Single-parameter analysis is the results under different parameter values in the numeral-MLT.
During single-parameter analysis of the Digits-MLT dataset, it was observed that the proposed algorithm achieved relatively high F1 scores and accuracy when hyperparameters were set to. \(\ alpha = 1 \), \(\beta = 1 \ times 10^{ – 7} \)and \(\ gamma = 10 \). To further investigate the convergent behavior of the algorithm based on this setting, both the loss values and the F1 score were recorded at intervals of 100 iterations over a total of 5000 training iterations. The results are shown in Figure 8. As shown in Figure 8, the loss values consistently reduce the number of iterations, indicating progressive convergence. At the same time, F1 scores showed a steady upward trend, improving as losses decreased, eventually stabilized, and exhibiting a favorable convergence trend.

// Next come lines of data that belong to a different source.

-- ==== Sys2Proof/Tests/Slice0.lean ====
section
/-! SUPPORT. Tests against 95_test_vectors.md, and a witness for the hypotheses of each obligation. -/

namespace Sys2Proof.Machine.Tests

open Sys2Proof Sys2Proof.Machine

/-! ### Well-formed commands (30_encoding.md R81, R86) -/

theorem test_wellFormed_permFwd : (Instr.permFwd 0#3).wellFormed = false ∧ (Instr.permFwd 1#3).wellFormed = true := by
  decide
theorem test_wellFormed_permRev : (Instr.permRev 0#3).wellFormed = false ∧ (Instr.permRev 2#3).wellFormed = true := by
  decide
theorem test_wellFormed_lbcEmb : (Instr.lbcEmb 0#3).wellFormed = false ∧ (Instr.lbcEmb 4#3).wellFormed = true := by
  decide
theorem test_wellFormed_lbcExt : (Instr.lbcExt 0#3).wellFormed = false ∧ (Instr.lbcExt 7#3).wellFormed = true := by
  decide
theorem test_wellFormed_wmEmb : (Instr.wmEmb 0#3).wellFormed = false ∧ (Instr.wmEmb 3#3).wellFormed = true := by
  decide
theorem test_wellFormed_wmExt : (Instr.wmExt 0#3).wellFormed = false ∧ (Instr.wmExt 5#3).wellFormed = true := by
  decide
theorem test_wellFormed_keyInv : Instr.keyInv.wellFormed = true := by decide

/-! ### Decoding: one word per command written out from R80 to R82 as `MBZ LANES OP`, then the rejected words V8 to V15 -/

theorem test_decode_keyInv : decode 0b0000000000000000_00000000_00000001#32 = .ok .keyInv := by decide
theorem test_decode_permFwd : decode 0b0000000000000000_00000001_00010000#32 = .ok (.permFwd 0b001#3) := by decide
theorem test_decode_permRev : decode 0b0000000000000000_00000111_00010001#32 = .ok (.permRev 0b111#3) := by decide
theorem test_decode_lbcEmb : decode 0b0000000000000000_00000010_00100000#32 = .ok (.lbcEmb 0b010#3) := by decide
theorem test_decode_lbcExt : decode 0b0000000000000000_00000101_00100001#32 = .ok (.lbcExt 0b101#3) := by decide
theorem test_decode_wmEmb : decode 0b0000000000000000_00000111_00110000#32 = .ok (.wmEmb 0b111#3) := by decide
theorem test_decode_wmExt : decode 0b0000000000000000_00000100_00110001#32 = .ok (.wmExt 0b100#3) := by decide

theorem test_decode_rejects_zero : decode 0x00000000#32 = .error .unknownOpcode := by decide
theorem test_decode_rejects_empty_mask : decode 0x00000010#32 = .error .emptyLaneMask := by decide
theorem test_decode_rejects_keyInv_lane : decode 0x00000101#32 = .error .keyInvWithLanes := by decide
theorem test_decode_rejects_lane3 : decode 0x00000810#32 = .error .absentLane := by decide
theorem test_decode_rejects_bit16 : decode 0x00010110#32 = .error .reservedBits := by decide
theorem test_decode_rejects_opcode12 : decode 0x00000112#32 = .error .unknownOpcode := by decide
theorem test_decode_rejects_opcode32 : decode 0x00000732#32 = .error .unknownOpcode := by decide
theorem test_decode_rejects_ones : decode 0xFFFFFFFF#32 = .error .reservedBits := by decide

/-- The table's numbering: bit 0 is the least significant bit; bits above 32 make no command word. -/
theorem test_decodeTableWord : decodeTableWord 32 0x731 = some (.wmExt 7#3) ∧ decodeTableWord 40 (2 ^ 33) = none := by
  decide

/-! ### Small states -/

/-- The next state of an outcome. -/
def after : Host.Outcome State Fault Refusal → State
  | .next t => t
  | .fault _ => State.reset
  | .refused _ => State.reset

/-- The first `n` cells of a memory. -/
def cells (s : State) (k : MemKind) (ch : Lane) (n : Nat) : List Byte := (List.range n).map (s.cell k ch)

/-- The first bytes of a memory, listed in the canonical form. -/
def mem (bytes : List Byte) : Memory := Memory.writeBytes [] 0 bytes

/-- A state with the given geometry and key, `LMAX = 16`, and `bytes` loaded on lane 0. -/
def image (w h : Half) (key : Key) (bytes : List Byte) : State :=
  { State.reset with
    params := { lmax := 16, rev := .doc }
    width := w
    height := h
    key := key
    lane0 := { LaneState.reset with len := BitVec.ofNat 32 bytes.length, layer := mem bytes } }

/-- The shear key `(1,1,1,2,0,0)`. -/
def shear : Key := { a := 1#16, b := 1#16, c := 1#16, d := 2#16, tx := 0#16, ty := 0#16 }

/-- V40 before the command: `W = H = 2`, layer `AD 30 47 F8` on lane 0; lane 1 declared, its cells never written. -/
def loaded : State :=
  { image 2#16 2#16 shear [0xAD#8, 0x30#8, 0x47#8, 0xF8#8] with lane1 := { LaneState.reset with len := 4#32 } }

/-- V40 after the command. -/
def embedded : State :=
  { image 2#16 2#16 shear [0xA2#8, 0x40#8, 0xF4#8, 0x30#8] with
    lane0 :=
      { LaneState.reset with
        len := 4#32
        sklen := 4#32
        layer := mem [0xA2#8, 0x40#8, 0xF4#8, 0x30#8]
        sk := mem [3#8, 3#8, 1#8, 0#8] } }

/-- `loaded` while the command `op` runs on the lanes of `m`. -/
def busyWith (op : Nat) (m : LaneMask) : State := acceptedState (laneWord op m) m loaded

/-- `loaded` with the key `(1,1,1,1,0,0)`, whose determinant is 0. -/
def singular : State := { loaded with key := { shear with d := 1#16 } }

/-- `loaded` with `WIDTH = 1`, `HEIGHT = 4`. -/
def narrow : State := { loaded with width := 1#16, height := 4#16 }

/-! ### One command each -/

/-- V50: `W = 7`, key `(3,1,2,4)`. -/
theorem test_keyInv :
    (after (exec .keyInv { State.reset with width := 7#16, key := { shear with a := 3#16, c := 2#16, d := 4#16 } })).inv =
      { detn := 3#16, detinv := 5#16, inv0 := 6#16, inv1 := 2#16, inv2 := 4#16, inv3 := 1#16 } := by decide

/-- V63: `WIDTH = 0`. -/
theorem test_keyInv_width0 :
    (after (exec .keyInv State.reset)).einfo = 0x80000000#32 ∧ (after (exec .keyInv State.reset)).cause = .dimMismatch := by
  decide

/-- V34: a drop and a misplaced pixel, key `(1,0,0,1,-1,0)`, on a 4 x 4 image. -/
theorem test_permFwd_negative :
    let key : Key := { a := 1#16, b := 0#16, c := 0#16, d := 1#16, tx := 0xFFFF#16, ty := 0#16 }
    let s := laneComplete .l0 (after (exec (.permFwd 1#3) (image 4#16 4#16 key
      [0x10#8, 0x11#8, 0x12#8, 0x13#8, 0x14#8, 0x15#8, 0x16#8, 0x17#8,
       0x18#8, 0x19#8, 0x1A#8, 0x1B#8, 0x1C#8, 0x1D#8, 0x1E#8, 0x1F#8])))
    cells s .layer .l0 16 =
      [0x11#8, 0x12#8, 0x13#8, 0x14#8, 0x15#8, 0x16#8, 0x17#8, 0x18#8,
       0x19#8, 0x1A#8, 0x1B#8, 0x1C#8, 0x1D#8, 0x1E#8, 0x1F#8, 0x00#8] ∧
    s.lane0.dropped = 1#32 := by decide

/-- V39 (b): every source maps to one cell and the last one stays. -/
theorem test_permFwd_collision :
    cells (laneComplete .l0 (after (exec (.permFwd 1#3) (image 2#16 2#16
      { a := 0#16, b := 0#16, c := 0#16, d := 0#16, tx := 1#16, ty := 1#16 } [0xA1#8, 0xB2#8, 0xC3#8, 0xD4#8]))))
      .layer .l0 4 = [0#8, 0#8, 0#8, 0xD4#8] := by decide

/-- V37: a non-square image that does not come back. -/
theorem test_permRev_nonsquare :
    let s := laneComplete .l0 (after (exec (.permRev 1#3) (image 3#16 2#16
      { a := 1#16, b := 0#16, c := 1#16, d := 1#16, tx := 0#16, ty := 0#16 }
      [0x10#8, 0x14#8, 0x12#8, 0x13#8, 0x11#8, 0x15#8])))
    cells s .layer .l0 6 = [0x10#8, 0x14#8, 0x12#8, 0x13#8, 0x11#8, 0x15#8] ∧ s.inv.inv2 = 2#16 ∧
    s.flags.done = true := by decide

/-- 41_affine_permutation.md R125, R126: `W = 4`, determinant 2: rejected with `DETN` as information. -/
theorem test_permRev_singular :
    (after (exec (.permRev 1#3) { loaded with width := 4#16, height := 1#16, key := { shear with a := 2#16, d := 1#16, c := 0#16 } })).einfo =
      2#32 := by decide

/-- V20, the nibbles 13, 7, 8 and 12. -/
theorem test_lbcEmb :
    let s := laneComplete .l0 (after (exec (.lbcEmb 1#3) (image 2#16 2#16 shear [0xDD#8, 0x77#8, 0x88#8, 0xCC#8])))
    cells s .layer .l0 4 = [0xD2#8, 0x70#8, 0x84#8, 0xC5#8] ∧ cells s .sk .l0 4 = [3#8, 3#8, 1#8, 2#8] ∧
    s.lane0.sklen = 4#32 := by decide

/-- V72: the lowest offending lane is reported. -/
theorem test_lbcEmb_length : (after (exec (.lbcEmb 7#3) loaded)).einfo = 2#32 := by decide

/-- V22, cells 8, 9, 11 and 15, `DOC`: the layer and side key that V20 leaves there. -/
theorem test_lbcExt :
    let s0 := image 2#16 2#16 shear [0x84#8, 0x93#8, 0xB1#8, 0xF0#8]
    let s := laneComplete .l0 (after (exec (.lbcExt 1#3)
      { s0 with lane0 := { s0.lane0 with sklen := 4#32, sk := mem [1#8, 2#8, 3#8, 4#8] } }))
    cells s .layer .l0 4 = [0x80#8, 0x9C#8, 0xBB#8, 0xFE#8] ∧ s.lane0.degraded = 1#32 ∧ statusWord s = 0x006#32 := by
  decide

/-- V25: from `SKLEN` on the entries are absent. -/
theorem test_lbcExt_short :
    let s0 := image 2#16 2#16 shear [0x00#8, 0x11#8, 0x22#8, 0x30#8]
    let s := laneComplete .l0 (after (exec (.lbcExt 1#3)
      { s0 with lane0 := { s0.lane0 with sklen := 2#32, sk := mem [0#8, 1#8, 1#8, 2#8] } }))
    cells s .layer .l0 4 = [0x00#8, 0x12#8, 0x20#8, 0x30#8] ∧ s.lane0.degraded = 2#32 := by decide

/-- V40. -/
theorem test_wmEmb :
    let s := laneComplete .l0 (after (exec (.wmEmb 1#3) loaded))
    cells s .layer .l0 4 = [0xA2#8, 0x40#8, 0xF4#8, 0x30#8] ∧ cells s .sk .l0 4 = [3#8, 3#8, 1#8, 0#8] ∧
    statusWord s = 0x002#32 ∧ s.cmdr = 0x130#32 := by decide

/-- V41, `DOC`. -/
theorem test_wmExt :
    let s := laneComplete .l0 (after (exec (.wmExt 1#3) embedded))
    cells s .layer .l0 4 = [0xAD#8, 0x30#8, 0x4A#8, 0xF0#8] ∧ s.lane0.degraded = 1#32 ∧ statusWord s = 0x006#32 := by
  decide

/-- V42, `LAWFUL`. -/
theorem test_wmExt_lawful :
    let s := laneComplete .l0 (after (exec (.wmExt 1#3) { embedded with params := { lmax := 16, rev := .lawful } }))
    cells s .layer .l0 4 = [0xAD#8, 0x30#8, 0x47#8, 0xF8#8] ∧ s.lane0.degraded = 0#32 := by decide

/-! ### The port -/

/-- V80, V81: little-endian reads. -/
theorem test_read_littleEndian :
    let s := image 4#16 1#16 shear [0x10#8, 0x1E#8, 0x18#8, 0x16#8]
    (hostRead 0x1000000#27 4 s).response = some (.value 0x16181E10#32) ∧
    (hostRead 0x1000002#27 2 s).response = some (.value 0x1618#32) := by decide

/-- V82: a little-endian write. -/
theorem test_write_littleEndian :
    cells (after (hostWrite 0x7000004#27 4 0x00010303#32 loaded)) .sk .l2 8 =
      [0#8, 0#8, 0#8, 0#8, 3#8, 3#8, 1#8, 0#8] := by decide

/-- V83, V84, V85, V87: bus errors, and the accesses beside them that are none. -/
theorem test_busErrors :
    busTarget loaded.params 0x1000001#27 2 = none ∧ busTarget loaded.params 0x0000018#27 4 = none ∧
    busTarget loaded.params 0x0001000#27 4 = none ∧ busTarget loaded.params 0x4000000#27 1 = none ∧
    busTarget loaded.params 0x0000020#27 2 = none ∧ busTarget loaded.params 0x1000010#27 1 = none ∧
    busTarget loaded.params 0x100000F#27 1 = some (.cells .layer .l0 15) ∧
    busTarget loaded.params 0x100000C#27 4 = some (.cells .layer .l0 12) := by decide

/-- V88, V89, V90, V91. -/
theorem test_registers :
    readReg (after (hostWrite 0x028#27 4 0x12348001#32 loaded)) .keyA = 0xFFFF8001#32 ∧
    readReg (after (hostWrite 0x020#27 4 0x00012345#32 loaded)) .width = 0x00002345#32 ∧
    readReg (after (hostWrite 0x008#27 4 0x00000042#32
      { loaded with
        flags := { done := true, degr := false, errKey := true, errDim := true, errCmd := true, errBusy := false } }))
      .status = 0x030#32 ∧
    readReg (after (hostWrite 0x004#27 4 0xFFFFFFFF#32 loaded)) .ctrl = 0x00000007#32 := by decide

/-- V78: any word is refused while busy. -/
theorem test_cmdWhileBusy :
    let s := after (hostWrite cmdOffset 4 0x00000000#32 (busyWith 0x20 1#3))
    s.response = some .err ∧ s.flags.errBusy = true ∧ s.flags.errCmd = false ∧ s.einfo = 0#32 := by decide

/-- 42_layer_pipeline.md R158: a step runs the word that `withFetchWord` places, from reset. -/
theorem test_step_runs_word : (after (step (State.reset.withFetchWord 32 1))).cause = .dimMismatch := by decide

/-! ### Witnesses: a state and operands that meet the hypotheses of each obligation, one per clause -/

theorem witness_IllegalWordRaisesIllegalCmd : (¬ ∃ i, decode 0x00000010#32 = .ok i) ∧ loaded.busy = false := by
  refine ⟨?_, by decide⟩
  rintro ⟨i, h⟩
  rw [test_decode_rejects_empty_mask] at h
  cases h

theorem witness_StepRunsDecodedCommand :
    (loaded.withFetchWord 32 0x110).agenda = [.write cmdOffset 4 0x110#32] ∧
    decode 0x110#32 = .ok (.permFwd 1#3) ∧ decodeTableWord 32 0x110 = some (.permFwd 1#3) := by decide

theorem witness_IdleBlockDoesNothing : loaded.agenda = [] ∧ loaded.busy = false := by decide

theorem witness_RunningCommandCompletes : (busyWith 0x30 3#3).agenda = [] ∧ (busyWith 0x30 3#3).busy = true := by decide

/-- `WM.EXT {0}` running on V40's result, the key-stage results written. -/
def extracting : State :=
  acceptedState (laneWord 0x31 1#3) 1#3 { embedded with inv := keyStageResult shear.values 2 }

theorem invariant_extracting : Invariant extracting := by
  constructor
  · decide
  · intro ch; cases ch <;> constructor <;> decide
  · exact .inr ⟨.wmExt 1#3, by decide⟩
  · intro ch; cases ch <;> decide
  · decide
  · intro ch; cases ch <;> decide
  · decide
  · decide
  · decide
  · decide

theorem witness_StepKeepsBlockInvariant : Invariant extracting ∧ ∃ t, step extracting = .next t :=
  ⟨invariant_extracting, _, rfl⟩

/-- An embed on lane 0 is abandoned: lane 0 is owned, lane 1 is not, cell 3 is below `N` and cell 4 is not. -/
theorem witness_ResetEventEffect :
    let s := { busyWith 0x20 1#3 with agenda := [.reset] }
    s.agenda = [.reset] ∧ s.owned .l0 = true ∧ s.owned .l1 = false ∧ 3 < s.pixels ∧ s.pixels ≤ 4 ∧
    s.cmdr.extractLsb 7 0 = 0x20#8 ∧ (busyWith 0x30 1#3).cmdr.extractLsb 7 0 = 0x30#8 ∧
    (busyWith 0x31 1#3).cmdr.extractLsb 7 0 ≠ 0x20#8 ∧ (busyWith 0x31 1#3).cmdr.extractLsb 7 0 ≠ 0x30#8 := by decide

theorem no_register_at_018 : ∀ r : Reg, r.offset ≠ (0x018#27).toNat := by
  intro r
  cases r <;> first | decide | (rename_i ch; cases ch <;> decide)

/-- An offset between two registers, and each size at the last cells of `LMAX = 16`. -/
theorem witness_RegisterMapIsComplete :
    (0x018#27).toNat < 0x1000 ∧
    (0x018#27).toNat ∉ [0x000, 0x004, 0x008, 0x00C, 0x010, 0x014, 0x020, 0x024, 0x028, 0x02C, 0x030, 0x034, 0x038, 0x03C,
      0x040, 0x044, 0x048, 0x04C, 0x050, 0x054, 0x100, 0x104, 0x108, 0x10C, 0x120, 0x124, 0x128, 0x12C, 0x140, 0x144,
      0x148, 0x14C] ∧
    (15 % 1 = 0 ∧ 15 + 1 ≤ loaded.params.lmax ∧ 14 % 2 = 0 ∧ 14 + 2 ≤ loaded.params.lmax ∧ 12 % 4 = 0 ∧
      12 + 4 ≤ loaded.params.lmax ∧ 15 < 0x1000000) := by decide

/-- `loaded` with `DONE` set and its interrupt enabled. -/
def pending : State :=
  { loaded with ctrl := { ieDone := true, ieDegr := false, ieErr := false }, flags := { loaded.flags with done := true } }

theorem witness_InterruptFallsOnlyBy_status :
    let s := { pending with agenda := [.write 0x008#27 4 0x2#32] }
    step s = .next (after (step s)) ∧ irq s = true ∧ irq (after (step s)) = false := ⟨rfl, by decide, by decide⟩
theorem witness_InterruptFallsOnlyBy_ctrl :
    let s := { pending with agenda := [.write 0x004#27 4 0x0#32] }
    step s = .next (after (step s)) ∧ irq s = true ∧ irq (after (step s)) = false := ⟨rfl, by decide, by decide⟩
theorem witness_InterruptFallsOnlyBy_reset :
    let s := { pending with agenda := [.reset] }
    step s = .next (after (step s)) ∧ irq s = true ∧ irq (after (step s)) = false := ⟨rfl, by decide, by decide⟩
theorem witness_InterruptFallsOnlyBy_accept :
    let s := { pending with agenda := [.write cmdOffset 4 0x110#32] }
    step s = .next (after (step s)) ∧ irq s = true ∧ irq (after (step s)) = false := ⟨rfl, by decide, by decide⟩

Digits-MLT Iterative Training Results.
Based on the parameter analysis, it is clear that relatively small values of hyperparameters tend to result in higher F1 scores and accuracy in real applications. This means that during model optimization, it is necessary to prioritize exploring smaller ranges of parameters to enhance performance more effectively.
Ablation research
To assess the contribution of individual components within the proposed model, ablation studies were performed by selectively enabling or disabling key modules: balanced cross-entropy loss (BCE), CB components, RB components, and cross-domain penalty period (penalty). The impact of each component on model performance was evaluated using the benchmark digit MLT dataset, and the results are summarized in Table 11. Results show that when all components (e.g. Experiment No. 8) include an average F1 score of 0.672 and a worst F1 score of 0.630. These findings show that the perfect combination of these components provides the most robust and consistent improvement in model performance.